------ SUPPLIED RECORDS

/-- The action of a pick (R186). -/
def State.pickAction (s : State) (slot : Nat) : State :=
  let w0 := s.pickWord slot 0
  let param := s.pickWord slot 2
  let owner := w0 / 2 ^ 19 % 8
  let action := w0 / 2 ^ 26 % 8
  if action = 1 then s.setInterleave slot param
  else if action = 2 then
    let hold := max 1 (param / 65536)
    let steps := s.red.steps.filter (fun p => p.1 != slot)
    { s with red := { s.red with steps := steps ++ [(slot, signed 16 param, s.time + us hold)] } }
  else if action = 3 then
    let adc := if param / 2 ^ 30 = 3 then 0 else param / 2 ^ 30
    let w : SampleWait := { slot := slot, adc := adc, mask := param / 2 ^ 27 % 8, tag := param / 2 ^ 16 % 256, ch := param % 256, at_ := s.time }
    { s with red := { s.red with samples := s.red.samples ++ [w] } }
  else if action = 4 then
    let c := param % 128
    if s.cstate c ≠ 0 && s.cget (CTX.OWNER c) = owner then s.event c 0
    else (s.pickFlag slot 10 true).raise RED_FLAGS.DENIED
  else if action = 5 then s.enter { target := .shed (param % 8), master := owner, val := 1, origin := .pick slot }
  else if action = 6 then s.enter { target := .shed (param % 8), master := owner, val := 0, origin := .pick slot }
  else
    let u := if s.red.marks.length < 16 then { s with red := { s.red with marks := s.red.marks ++ [(s.time % 2 ^ 32, param / 2 ^ 24, slot)] } } else s.raise RED_FLAGS.MARK_OVF
    if bitOf param 23 && u.is SAF_STATUS.TEST_ACT then { u with red := { u.red with dtestUntil := some (u.time + 2) } } else u

/-- A pick fires (R180, R183 to R185): the counters, LATE, the action, and EN cleared for a one-shot pick. -/
def State.firePick (s : State) (slot : Nat) (late : Bool) : State :=
  let w3 := s.pickWord slot 3
  let u := s.putWin (pickAddr slot 3) (BitVec.ofNat 32 (w3 / 256 * 256 + (w3 + 1) % 256))
  let u := ((u.pickFlag slot 11 late).pickFlag slot 10 false).count RED_CNT.FIRE_CNT
  let u := u.onlyIf late (fun v => (v.raise RED_FLAGS.LATE).count RED_CNT.LATE_CNT)
  let u := u.pickAction slot
  if bitOf (s.pickWord slot 0) 30 then u
  else (u.putWin (pickAddr slot 0) (u.win.get (pickAddr slot 0) &&& 0x7FFFFFFF#32)).pickReport

/-- The phase of the first crossing of an ANGLE pick after a phase (R183): REP + 1 evenly spaced angles. -/
def nextCrossing (angle rep from_ : Nat) : Nat :=
  let rev := from_ / 2 ^ 48
  let marks := (List.range (rep + 1)).map (fun j => (angle + (nearest (j * 65536 : Nat) (rep + 1 : Nat)).toNat) % 65536)
  let all := marks.map (fun a =>
    let p := rev * 2 ^ 48 + a * 2 ^ 32
    if from_ < p then p else p + 2 ^ 48)
  all.foldl min (from_ + 2 ^ 48)

/-- Enters LOCKED (R174): the accumulator is set once to the angle of the locking edge or stamp and runs on from its
time stamp; the picks of the track start at this phase (R183); an active table fades in (R194), a STALE one is learned
anew with RELEARN (R195). -/
def State.enterLock (s : State) (t stamp angle : Nat) : State :=
  let x := s.track t
  let base := (x.phaseAt s.time / 2 ^ 48 + 1) * 2 ^ 48 + angle * 2 ^ 32
  let inc := incOf x.wNum x.wDen 65536
  let phase := base + inc * (s.time - stamp / 4)
  let u := (s.setTrackState t 2).raiseBit WRP_FLAGS.LOCK t
  let u := u.setTrack t (fun y => { y with phase := phase, since := s.time, inc := inc, past := [], lockAt := s.time, lockPhase := phase, flyEnd := none, short := 0 })
  let u := u.onlyIf ((u.weft t).learn == 1) (fun v => v.setWeft t (fun w => { w with revPhase := phase }))
  let u := u.wr (WRP_T_SPEED.addr t) (BitVec.ofNat 32 (speedCode x.wNum x.wDen))
  let mine := (List.range 256).filter (fun p => u.armed p && !bitOf (u.pickWord p 0) 29 && u.pickWord p 0 / 2 ^ 22 % 16 == t)
  let u := u.each mine (fun p v => { v with red := { v.red with picks := v.red.picks.put p { (v.red.picks.find p).getD {} with seen := phase } } })
  if u.lstate t = 4 && u.is (RED_W_CFG.RELEARN t) then u.requestLearn t 1 else u.fadeIn t

end Sys2Proof.Machine
end

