/-- CEILING_DROP (R72): outside a search the primary net sags below V_th for 50 us at input current `i`. -/
def execCeilingDrop (v i : Nat) (s : State) : Result State :=
  let p := s.get SRC_STATUS.PRIMARY
  let held := if p = 1 then s.src.ref48 else s.src.ref12
  if s.fullService && s.src.search.isNone && (p = 1 || p = 2) && decide (v < s.collapseAt p held) then
    .next (((s.setCeiling p (i - (s.searchCfg p).1)).raise SRC_FLAGS.CEIL_DROP).voltageEvent)
  else .next s

/-! ### Trunk reverse (R79 to R81) -/

/-- REVERSE_PRECHARGE (R79, R84): the write of `MODE` enters an order. -/
def execReversePrecharge (m : Master) (s : State) : Result State :=
  if s.mayWrite m && s.get SRC_REV.MODE != 1 then .next (s.enter { target := .field 0x16 SRC_REV.MODE, master := m.val, val := 1 }) else .next s

/-- REVERSE_SUPPORT (R79, R84). -/
def execReverseSupport (m : Master) (s : State) : Result State :=
  if s.mayWrite m && s.get SRC_REV.MODE != 2 then .next (s.enter { target := .field 0x16 SRC_REV.MODE, master := m.val, val := 2 }) else .next s

/-- REVERSE_OFF (R81, R84): reducing; it ends reverse without a fault. -/
def execReverseOff (m : Master) (s : State) : Result State :=
  if s.mayWrite m && s.get SRC_REV.MODE != 0 then .next (s.enter { target := .field 0x16 SRC_REV.MODE, master := m.val, val := 0 }) else .next s

/-- PRECHARGE_TARGET_REACHED (R80): `IN48` at `PRECH_V`. -/
def execPrechargeTargetReached (v : Nat) (s : State) : Result State :=
  if s.get SRC_REV.STATE = 2 && clampN 2400 5400 (s.get SRC_REV_TGT.PRECH_V) ≤ v then
    .next ((s.raise SRC_FLAGS.REV_DONE).set SRC_REV.STATE 3)
  else .next s

/-- PRECHARGE_TIMEOUT (R80). -/
def execPrechargeTimeout (s : State) : Result State :=
  if s.get SRC_REV.STATE = 2 && s.due (s.src.revAt.map (fun t => t + ms (10 * max 1 (s.get SRC_REV.TIMEOUT)))) then .next (s.stopReverse 2) else .next s

/-- PRECHARGE_SHORT_CHECK (R80): 10 ms after the start, below 5.00 V. -/
def execPrechargeShortCheck (v : Nat) (s : State) : Result State :=
  if s.get SRC_REV.STATE = 2 && s.due (s.src.revAt.map (fun t => t + ms 10)) && v < 500 then .next (s.stopReverse 3) else .next s

/-- PRECHARGE_NET_CONNECTED (R80): above `PRECH_V` + 2.00 V the net's own source has connected; reverse ends. -/
def execPrechargeNetConnected (v : Nat) (s : State) : Result State :=
  if (s.get SRC_REV.STATE = 2 || s.get SRC_REV.STATE = 3) && clampN 2400 5400 (s.get SRC_REV_TGT.PRECH_V) + 200 < v then
    .next (s.stopReverse 0)
  else .next s

end Sys2Proof.Machine
end

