/-- Writes of 0x1400 to 0x17FF: the ring pointers of the writing master and releases (R277, R287). -/
def State.writeJob (s : State) (r : RegSpec) (m : Master) (a : Nat) (data : Word) : State :=
  if a = JOB_RELEASE.addr then stateAfter (execJobRelease m data s) s
  else if h : m.val < 4 then
    if a = 0x1420 + 8 * m.val then stateAfter (execJobDoorbell ⟨m.val, h⟩ (data.setWidth 6) s) s
    else if a = 0x1424 + 8 * m.val then stateAfter (execCqHeadWrite ⟨m.val, h⟩ (data.setWidth 6) s) s
    else s.storeWord r a data
  else s.storeWord r a data

/-- A write of `SVC_CTRL` (R333): the port core starts or stops, an unattached port takes the new behavior, and DISABLED ends an attachment. -/
def State.writeSvcCtrl (s : State) (r : RegSpec) (a : Nat) (data : Word) : State :=
  let t := s.storeWord r a data
  if s.is SVC_CTRL.EN && !t.is SVC_CTRL.EN then s.dropPartner.storeWord r a data |>.set SVC_STATUS.TC_STATE 0
  else if !s.is SVC_CTRL.EN && t.is SVC_CTRL.EN then t.portStart
  else if s.get SVC_CTRL.ROLE = t.get SVC_CTRL.ROLE then t
  else if !t.isSink && !t.isSource then t.portRole
  else if t.get SVC_CTRL.ROLE = 3 then t.dropPartner.portRole
  else t

/-- Writes of 0x1800 to 0x1FFF. -/
def State.writeHost (s : State) (r : RegSpec) (m : Master) (a : Nat) (data : Word) : State :=
  if a = AUX_CTRL.addr then s.auxCtrl data
  else if a = AUX_CMD.addr then (if AUX_CMD.GO.of data = 1 then s.auxGo m.val data else s)
  else if AUX_TX.addr 0 ≤ a && a ≤ AUX_TX.addr 3 && s.is AUX_STATUS.BUSY && s.get AUX_STATUS.STATE != 1 then s
  else if a = SVC_CTRL.addr then s.writeSvcCtrl r a data
  else if a = SEL_CTRL.addr then s.writeSelCtrl data
  else if a = SEL_CMD.addr then s.selCmd m (SEL_CMD.KEY.of data) (SEL_CMD.CMD.of data)
  else if a = SEL_FLAGS.addr then
    let t := s.storeWord r a data
    if SEL_FLAGS.JOIN_ABORT.of data = 1 then t.joinAgain else t
  else if a = UPD_SESSION.addr then s.writeSession m data
  else if a = UPD_CMD.addr then s.updCmd m (UPD_CMD.TOKEN.of data) (UPD_CMD.CMD.of data)
  else if a = UPD_BLOCK.addr then s.writeBlock m data
  else if a = TST_AMUX.addr || a = TST_DMUX.addr then s.onlyIf (s.is SAF_STATUS.TEST_ACT) (fun t => t.storeWord r a data)
  else s.storeWord r a data

/-- Writes of 0x2000 to 0xFFFF (R443). -/
def State.writeWindow (s : State) (m : Master) (a : Nat) (data : Word) : State :=
  if a < 0x4000 then s
  else if a < 0x5000 then if (a - 0x4000) / 0x400 = m.val then s.putWin a data else s
  else if a < 0x8000 then s
  else if a < 0xC000 then stateAfter (execProgramMemoryWrite m a data s) s
  else if a < 0xD000 then s.writePick m.val ((a - 0xC000) / 16) (a / 4 % 4) data
  else if a < 0xD800 then s.writeWeft ((a - 0xD000) / 128) (a / 4 % 32) data
  else if a < 0xE000 then s
  else s.writeBuffer m a data

/-- A write of a served master to a register by the row of the map that covers it. -/
def State.writeRegister (s : State) (r : RegSpec) (m : Master) (a : Nat) (data : Word) : State :=
  if a < 0x0100 then s.storeWord r a data
  else if a < 0x0200 then s.writeSaf r m a data
  else if a < 0x0300 then s.writeSrc r m a data
  else if a < 0x0600 then s.writeBlockReg r m a data
  else if a < 0x0B00 then s.writeCell r a data
  else if a < 0x0C00 then s.writeChg r m a data
  else if a < 0x0D00 then s.storeWord r a data
  else if a < 0x0E00 then s.writeMea r m a data
  else if a < 0x0F00 then s.writeWrp r m a data
  else if a < 0x1000 then s.writeRed r m a data
  else if a < 0x1400 then s.writeLom r m a data
  else if a < 0x1800 then s.writeJob r m a data
  else s.writeHost r m a data

/-- The bits of a register that a written word clears as event flags. -/
def RegSpec.clears (r : RegSpec) (data : Word) : Bool := (data &&& BitVec.ofNat 32 r.w1c) != 0

/-- A write by a master over its bus. An unaligned address, one outside the map and a register of an absent unit ignore it (R4, R9,
R441). The supervisor's keyed registers judge the write themselves; every other write takes effect where the master's writes are
served (R23, R305, R434). -/
def State.busWrite (s : State) (m : Master) (a : Nat) (data : Word) : State :=
  if a % 4 ≠ 0 || 0x10000 ≤ a || s.absentAddr a then s
  else if a = SAF_FAULT_CLR.addr then stateAfter (execFaultClear m (SAF_FAULT_CLR.KEY.of data) (SAF_FAULT_CLR.CODE.of data) s) s
  else if a = SAF_RST_CMD.addr then stateAfter (execResetCmd m (SAF_RST_CMD.KEY.of data) (SAF_RST_CMD.CMD.of data) s) s
  else if a = SAF_PWR_CMD.addr then s.askMode m (SAF_PWR_CMD.KEY.of data) (SAF_PWR_CMD.MODE.of data)
  else if a = SAF_LC_CMD.addr then s.askLc m (SAF_LC_CMD.KEY.of data) (SAF_LC_CMD.TARGET.of data)
  else if a = SAF_WDG_KEY.addr then s.wdgKey m (SAF_WDG_KEY.KEY.of data)
  else if !s.mayWrite m then s
  else if 0x2000 ≤ a then s.writeWindow m a data
  else
    match findSpec a with
    | none => s
    | some r => (s.writeRegister r m a data).onlyIf (r.clears data) (fun t => t.rearm m.val)

/-- REGISTER_WRITE (R10): a write by any master. -/
def execRegisterWrite (m : Master) (a : Nat) (data : Word) (s : State) : Result State := .next (s.busWrite m a data)

end Sys2Proof.Machine
end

------------

[REQUIRED WORK]
Precisely reproduce the lines of the entries, beginning at the first and ending at the one containing "let rev := from_ / 2 ^ 48". Add nothing.

[ANSWER TO THIS PROBLEM]
/-- The action of a pick (R186). -/
def State.pickAction (s : State) (slot : Nat) : State :=
  let w0 := s.pickWord slot 0
  let param := s.pickWord slot 2
  let owner := w0 / 2 ^ 19 % 8
  let action := w0 / 2 ^ 26 % 8
  if action = 1 then s.setInterleave slot param
  else if action = 2 then
    let hold := max 1 (param / 65536)
    let steps := s.red.steps.filter (fun p => p.1 != slot)
    { s with red := { s.red with steps := steps ++ [(slot, signed 16 param, s.time + us hold)] } }
  else if action = 3 then
    let adc := if param / 2 ^ 30 = 3 then 0 else param / 2 ^ 30
    let w : SampleWait := { slot := slot, adc := adc, mask := param / 2 ^ 27 % 8, tag := param / 2 ^ 16 % 256, ch := param % 256, at_ := s.time }
    { s with red := { s.red with samples := s.red.samples ++ [w] } }
  else if action = 4 then
    let c := param % 128
    if s.cstate c ≠ 0 && s.cget (CTX.OWNER c) = owner then s.event c 0
    else (s.pickFlag slot 10 true).raise RED_FLAGS.DENIED
  else if action = 5 then s.enter { target := .shed (param % 8), master := owner, val := 1, origin := .pick slot }
  else if action = 6 then s.enter { target := .shed (param % 8), master := owner, val := 0, origin := .pick slot }
  else
    let u := if s.red.marks.length < 16 then { s with red := { s.red with marks := s.red.marks ++ [(s.time % 2 ^ 32, param / 2 ^ 24, slot)] } } else s.raise RED_FLAGS.MARK_OVF
    if bitOf param 23 && u.is SAF_STATUS.TEST_ACT then { u with red := { u.red with dtestUntil := some (u.time + 2) } } else u

/-- A pick fires (R180, R183 to R185): the counters, LATE, the action, and EN cleared for a one-shot pick. -/
def State.firePick (s : State) (slot : Nat) (late : Bool) : State :=
  let w3 := s.pickWord slot 3
  let u := s.putWin (pickAddr slot 3) (BitVec.ofNat 32 (w3 / 256 * 256 + (w3 + 1) % 256))
  let u := ((u.pickFlag slot 11 late).pickFlag slot 10 false).count RED_CNT.FIRE_CNT
  let u := u.onlyIf late (fun v => (v.raise RED_FLAGS.LATE).count RED_CNT.LATE_CNT)
  let u := u.pickAction slot
  if bitOf (s.pickWord slot 0) 30 then u
  else (u.putWin (pickAddr slot 0) (u.win.get (pickAddr slot 0) &&& 0x7FFFFFFF#32)).pickReport

/-- The phase of the first crossing of an ANGLE pick after a phase (R183): REP + 1 evenly spaced angles. -/
def nextCrossing (angle rep from_ : Nat) : Nat :=
  let rev := from_ / 2 ^ 48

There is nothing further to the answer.